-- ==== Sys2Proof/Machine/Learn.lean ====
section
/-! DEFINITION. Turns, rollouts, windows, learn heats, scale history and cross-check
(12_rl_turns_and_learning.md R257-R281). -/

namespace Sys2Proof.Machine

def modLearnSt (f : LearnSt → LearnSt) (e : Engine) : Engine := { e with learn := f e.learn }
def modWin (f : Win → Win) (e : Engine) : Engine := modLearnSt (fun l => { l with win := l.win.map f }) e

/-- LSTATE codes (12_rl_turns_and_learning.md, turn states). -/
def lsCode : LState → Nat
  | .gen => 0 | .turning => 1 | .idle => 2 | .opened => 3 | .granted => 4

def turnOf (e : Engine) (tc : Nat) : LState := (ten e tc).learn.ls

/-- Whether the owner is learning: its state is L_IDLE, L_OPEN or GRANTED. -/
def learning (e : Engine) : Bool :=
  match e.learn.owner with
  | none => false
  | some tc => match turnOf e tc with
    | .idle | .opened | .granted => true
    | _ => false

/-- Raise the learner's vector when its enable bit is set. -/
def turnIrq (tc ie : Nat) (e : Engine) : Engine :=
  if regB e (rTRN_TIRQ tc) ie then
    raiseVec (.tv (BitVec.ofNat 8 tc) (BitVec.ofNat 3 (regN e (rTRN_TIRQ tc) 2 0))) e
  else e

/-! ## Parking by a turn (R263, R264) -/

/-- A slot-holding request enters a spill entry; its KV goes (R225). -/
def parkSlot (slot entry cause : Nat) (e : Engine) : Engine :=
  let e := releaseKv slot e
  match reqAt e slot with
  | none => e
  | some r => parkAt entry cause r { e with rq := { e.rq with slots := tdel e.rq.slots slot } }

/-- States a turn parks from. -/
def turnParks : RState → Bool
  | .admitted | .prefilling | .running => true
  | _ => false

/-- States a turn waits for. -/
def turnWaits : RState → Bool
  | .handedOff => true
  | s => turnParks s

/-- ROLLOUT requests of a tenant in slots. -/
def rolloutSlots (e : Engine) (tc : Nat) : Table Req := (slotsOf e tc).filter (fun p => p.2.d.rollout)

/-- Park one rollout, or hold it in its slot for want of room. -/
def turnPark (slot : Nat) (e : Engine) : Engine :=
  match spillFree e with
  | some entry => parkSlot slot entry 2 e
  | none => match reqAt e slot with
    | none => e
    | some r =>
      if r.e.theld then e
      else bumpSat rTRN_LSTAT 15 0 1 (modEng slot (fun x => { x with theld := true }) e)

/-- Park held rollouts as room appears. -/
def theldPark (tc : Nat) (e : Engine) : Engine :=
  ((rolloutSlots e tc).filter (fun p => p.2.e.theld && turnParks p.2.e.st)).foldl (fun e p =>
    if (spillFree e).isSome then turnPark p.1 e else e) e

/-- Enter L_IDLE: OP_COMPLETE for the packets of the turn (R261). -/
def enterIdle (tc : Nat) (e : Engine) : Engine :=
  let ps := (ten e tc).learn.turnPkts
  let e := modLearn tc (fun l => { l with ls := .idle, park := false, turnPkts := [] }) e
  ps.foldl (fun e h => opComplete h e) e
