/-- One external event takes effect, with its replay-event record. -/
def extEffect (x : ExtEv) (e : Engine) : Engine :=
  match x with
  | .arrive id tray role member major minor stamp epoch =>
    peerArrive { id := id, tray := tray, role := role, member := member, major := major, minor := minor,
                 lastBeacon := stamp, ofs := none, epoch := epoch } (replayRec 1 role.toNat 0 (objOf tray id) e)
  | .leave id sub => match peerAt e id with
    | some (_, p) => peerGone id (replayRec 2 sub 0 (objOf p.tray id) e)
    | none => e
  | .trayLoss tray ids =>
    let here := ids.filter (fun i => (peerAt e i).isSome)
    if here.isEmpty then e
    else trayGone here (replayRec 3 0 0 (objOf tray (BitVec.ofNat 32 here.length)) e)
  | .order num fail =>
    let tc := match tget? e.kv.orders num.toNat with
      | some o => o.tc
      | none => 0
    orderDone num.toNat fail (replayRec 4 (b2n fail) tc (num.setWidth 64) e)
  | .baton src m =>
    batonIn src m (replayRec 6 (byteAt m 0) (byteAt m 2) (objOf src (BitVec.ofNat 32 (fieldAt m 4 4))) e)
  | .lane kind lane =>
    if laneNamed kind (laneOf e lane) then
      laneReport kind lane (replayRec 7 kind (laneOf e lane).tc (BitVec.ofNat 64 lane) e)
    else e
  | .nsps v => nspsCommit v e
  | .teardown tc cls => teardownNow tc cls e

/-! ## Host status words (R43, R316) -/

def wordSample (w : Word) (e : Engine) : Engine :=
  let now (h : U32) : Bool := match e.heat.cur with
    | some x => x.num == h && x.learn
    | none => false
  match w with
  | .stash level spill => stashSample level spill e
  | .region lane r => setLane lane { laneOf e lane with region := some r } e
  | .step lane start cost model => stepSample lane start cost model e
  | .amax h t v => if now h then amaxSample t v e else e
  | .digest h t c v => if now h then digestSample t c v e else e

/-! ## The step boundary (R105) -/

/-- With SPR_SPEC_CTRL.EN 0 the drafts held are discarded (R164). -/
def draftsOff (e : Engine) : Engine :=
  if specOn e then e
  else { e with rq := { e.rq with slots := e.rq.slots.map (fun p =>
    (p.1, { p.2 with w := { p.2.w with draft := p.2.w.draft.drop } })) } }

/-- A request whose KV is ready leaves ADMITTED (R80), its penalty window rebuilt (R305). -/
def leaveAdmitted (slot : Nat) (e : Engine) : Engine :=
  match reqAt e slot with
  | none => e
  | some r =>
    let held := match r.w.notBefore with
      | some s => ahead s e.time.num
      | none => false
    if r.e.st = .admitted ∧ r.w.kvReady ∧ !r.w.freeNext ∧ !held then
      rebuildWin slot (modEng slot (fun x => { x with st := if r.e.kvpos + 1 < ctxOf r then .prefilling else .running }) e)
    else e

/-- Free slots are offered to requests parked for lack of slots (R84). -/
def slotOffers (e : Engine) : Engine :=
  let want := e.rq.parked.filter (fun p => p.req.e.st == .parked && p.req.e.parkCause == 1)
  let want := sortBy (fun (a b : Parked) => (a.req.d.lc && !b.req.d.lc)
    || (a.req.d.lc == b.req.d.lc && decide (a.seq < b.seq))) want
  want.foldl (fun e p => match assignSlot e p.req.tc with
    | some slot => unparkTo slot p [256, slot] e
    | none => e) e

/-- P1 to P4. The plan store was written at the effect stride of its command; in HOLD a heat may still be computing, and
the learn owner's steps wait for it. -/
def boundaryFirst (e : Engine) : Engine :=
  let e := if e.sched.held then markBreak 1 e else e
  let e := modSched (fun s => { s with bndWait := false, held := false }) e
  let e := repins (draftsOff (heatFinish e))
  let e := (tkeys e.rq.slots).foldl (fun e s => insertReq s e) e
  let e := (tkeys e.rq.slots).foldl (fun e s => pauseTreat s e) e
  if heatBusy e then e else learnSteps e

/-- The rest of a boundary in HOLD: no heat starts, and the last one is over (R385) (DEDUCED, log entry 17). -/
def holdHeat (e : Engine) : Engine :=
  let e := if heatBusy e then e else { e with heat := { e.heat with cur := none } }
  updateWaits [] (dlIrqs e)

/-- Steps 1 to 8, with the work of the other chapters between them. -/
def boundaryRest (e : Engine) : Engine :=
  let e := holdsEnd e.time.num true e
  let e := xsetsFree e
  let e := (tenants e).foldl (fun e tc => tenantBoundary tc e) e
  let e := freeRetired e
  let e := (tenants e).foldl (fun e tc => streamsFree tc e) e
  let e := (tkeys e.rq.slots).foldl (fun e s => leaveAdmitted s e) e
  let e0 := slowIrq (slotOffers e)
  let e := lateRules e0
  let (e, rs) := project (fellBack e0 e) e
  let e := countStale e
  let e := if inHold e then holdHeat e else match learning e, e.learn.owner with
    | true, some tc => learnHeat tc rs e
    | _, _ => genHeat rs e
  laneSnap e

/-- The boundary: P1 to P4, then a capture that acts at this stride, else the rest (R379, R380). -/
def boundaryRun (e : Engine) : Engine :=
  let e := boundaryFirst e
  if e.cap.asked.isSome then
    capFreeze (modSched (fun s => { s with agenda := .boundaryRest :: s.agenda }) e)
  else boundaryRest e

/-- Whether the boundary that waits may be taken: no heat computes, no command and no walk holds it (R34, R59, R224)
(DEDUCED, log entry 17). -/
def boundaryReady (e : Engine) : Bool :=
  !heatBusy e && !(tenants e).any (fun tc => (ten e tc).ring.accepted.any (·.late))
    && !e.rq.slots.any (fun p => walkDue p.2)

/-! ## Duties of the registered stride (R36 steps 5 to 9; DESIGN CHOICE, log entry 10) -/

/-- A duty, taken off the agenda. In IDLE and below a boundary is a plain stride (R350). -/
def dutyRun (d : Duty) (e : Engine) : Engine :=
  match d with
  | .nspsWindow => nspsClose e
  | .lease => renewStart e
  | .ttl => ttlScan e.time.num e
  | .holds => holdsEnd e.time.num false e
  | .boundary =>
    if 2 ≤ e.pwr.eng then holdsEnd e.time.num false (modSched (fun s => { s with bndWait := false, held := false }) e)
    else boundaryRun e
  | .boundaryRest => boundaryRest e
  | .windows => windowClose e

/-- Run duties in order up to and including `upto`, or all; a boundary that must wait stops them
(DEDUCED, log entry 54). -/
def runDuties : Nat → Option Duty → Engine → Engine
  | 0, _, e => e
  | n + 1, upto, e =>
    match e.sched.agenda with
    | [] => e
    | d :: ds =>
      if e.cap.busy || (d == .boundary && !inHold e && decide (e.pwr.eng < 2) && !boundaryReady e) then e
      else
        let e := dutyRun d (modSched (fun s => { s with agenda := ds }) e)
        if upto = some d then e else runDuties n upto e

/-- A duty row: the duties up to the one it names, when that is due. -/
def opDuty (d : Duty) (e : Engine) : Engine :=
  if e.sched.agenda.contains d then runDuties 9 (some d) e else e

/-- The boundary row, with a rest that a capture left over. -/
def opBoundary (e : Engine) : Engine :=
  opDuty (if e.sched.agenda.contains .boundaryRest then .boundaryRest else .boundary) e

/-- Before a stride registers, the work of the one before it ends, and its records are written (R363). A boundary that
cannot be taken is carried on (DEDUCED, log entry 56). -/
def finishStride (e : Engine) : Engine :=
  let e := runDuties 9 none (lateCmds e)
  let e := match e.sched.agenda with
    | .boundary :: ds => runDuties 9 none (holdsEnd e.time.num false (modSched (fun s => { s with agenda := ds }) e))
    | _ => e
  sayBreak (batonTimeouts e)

* * *

Starting at the first line of the data above, retype each line exactly until you reach the line containing "def modLearnSt (f", and include that line too.

-- ==== Sys2Proof/Machine/Learn.lean ====
section
/-! DEFINITION. Turns, rollouts, windows, learn heats, scale history and cross-check
(12_rl_turns_and_learning.md R257-R281). -/

namespace Sys2Proof.Machine

def modLearnSt (f : LearnSt → LearnSt) (e : Engine) : Engine := { e with learn := f e.learn }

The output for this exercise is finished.